This is the ideological problem facing the modern MAGA movement. It cannot decide whether Trump is an infallible genius or a gullible victim of global conspiracies. When Trump does something they like, he is a strategic grandmaster operating on a plane the rest of us cannot comprehend. When he does something they don’t like, he’s a helpless pawn manipulated by shadowy elites.

It’s a remarkably flexible system.
Yet Kent’s meltdown reveals something deeper than the usual MAGA contradictions. For years, the movement cultivated a political culture steeped in grievance, paranoia, and conspiratorial thinking. Once you convince millions of people that shadowy cabals secretly control the world, it’s only a matter of time before those cabals begin acquiring familiar historical identities.
This is not a new phenomenon. Antisemitic conspiracy theories have been the junk food of reactionary politics for centuries: cheap, satisfying, and completely devoid of nutritional value. Which is why figures like Candace Owens, Tucker Carlson, and Megyn Kelly are currently splashing around in those dank waters. Their audience wants the pure stuff. The uncut paranoia. Why stop at Soros when you can implicate an entire religion?
Meanwhile, American bombs continue falling and the Middle East grows more unstable by the hour.

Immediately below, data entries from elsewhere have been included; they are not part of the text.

theorem writeEpochLead (K : KeptByAll P) (w : Word) (h : P s) : P (s.writeEpochLead w) := by
  refine K.configure (fun hb => K.config _ _ (fun hl => ⟨?_, hl.2⟩) h) h
  simp only [Bool.and_eq_true, leadValid, beq_iff_eq, decide_eq_true_eq] at hb
  exact hb.2

theorem writePresenceLimits (K : KeptByAll P) (w : Word) (h : P s) : P (s.writePresenceLimits w) := by
  refine K.configure (fun hb => K.config _ _ (fun hl => ⟨hl.1, ?_, hl.2.2⟩) h) h
  simpa only [limitsValid, Bool.and_eq_true, decide_eq_true_eq] using hb

theorem writeNoticeTiming (K : KeptByAll P) (w : Word) (h : P s) : P (s.writeNoticeTiming w) := by
  refine K.configure (fun hb => K.config _ _ (fun hl => ⟨hl.1, hl.2.1, ?_, hl.2.2.2⟩) h) h
  simp only [Bool.and_eq_true, bne_iff_ne, ne_eq] at hb
  exact ⟨Nat.one_le_iff_ne_zero.2 (fun he => hb.1 (BitVec.eq_of_toNat_eq (by simpa using he))),
    Nat.one_le_iff_ne_zero.2 (fun he => hb.2 (BitVec.eq_of_toNat_eq (by simpa using he)))⟩

theorem writeFaultLimit (K : KeptByAll P) (w : Word) (h : P s) : P (s.writeFaultLimit w) := by
  refine K.configure (fun hb => K.config _ _ (fun hl => ⟨hl.1, hl.2.1, hl.2.2.1, ?_⟩) h) h
  simp only [bne_iff_ne, ne_eq] at hb
  exact Nat.one_le_iff_ne_zero.2 (fun he => hb (BitVec.eq_of_toNat_eq (by simpa using he)))

theorem writeControl (K : KeptByAll P) (w : Word) (h : P s) : P (s.writeControl w) := K.timer _ _ h

theorem writeStaging (K : KeptByAll P) (k : Nat) (w : Word) (h : P s) : P (s.writeStaging k w) :=
  K.port _ _ (fun hb => hb) h

theorem busWrite (K : KeptByAll P) (a : BitVec 6) (w : Word) (h : P s) : P (s.busWrite a w) := by
  unfold State.busWrite
  split
  · exact K.writeControl _ h
  · exact K.writeFrameLength _ h
  · exact K.writeEpochLead _ h
  · exact K.writePresenceLimits _ h
  · exact K.writeNoticeTiming _ h
  · exact K.config _ _ (fun hl => hl) h
  · exact K.config _ _ (fun hl => hl) h
  · exact K.writeFaultLimit _ h
  · exact K.config _ _ (fun hl => hl) h
  · exact K.config _ _ (fun hl => hl) h
  · exact K.ints _ _ h
  · exact K.ints _ _ h
  · exact K.intrusions _ _ h
  · exact K.post h
  · exact K.popResult h
  · split
    · exact K.config _ _ (fun hl => hl) h
    · split
      · exact K.writeStaging _ _ h
      · exact h

end KeptByAll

As a certified Trump-hater, I suppose I should be delighted that his coalition is fracturing. And I am. I’m just less thrilled that the crack threatening to bring the whole thing down runs along this most familiar fault line. Then again, we always knew this was coming. Hatred of their shared enemies can only hold a coalition together for so long. Yes, the white supremacists are fighting again. Forgive me for not enjoying the show.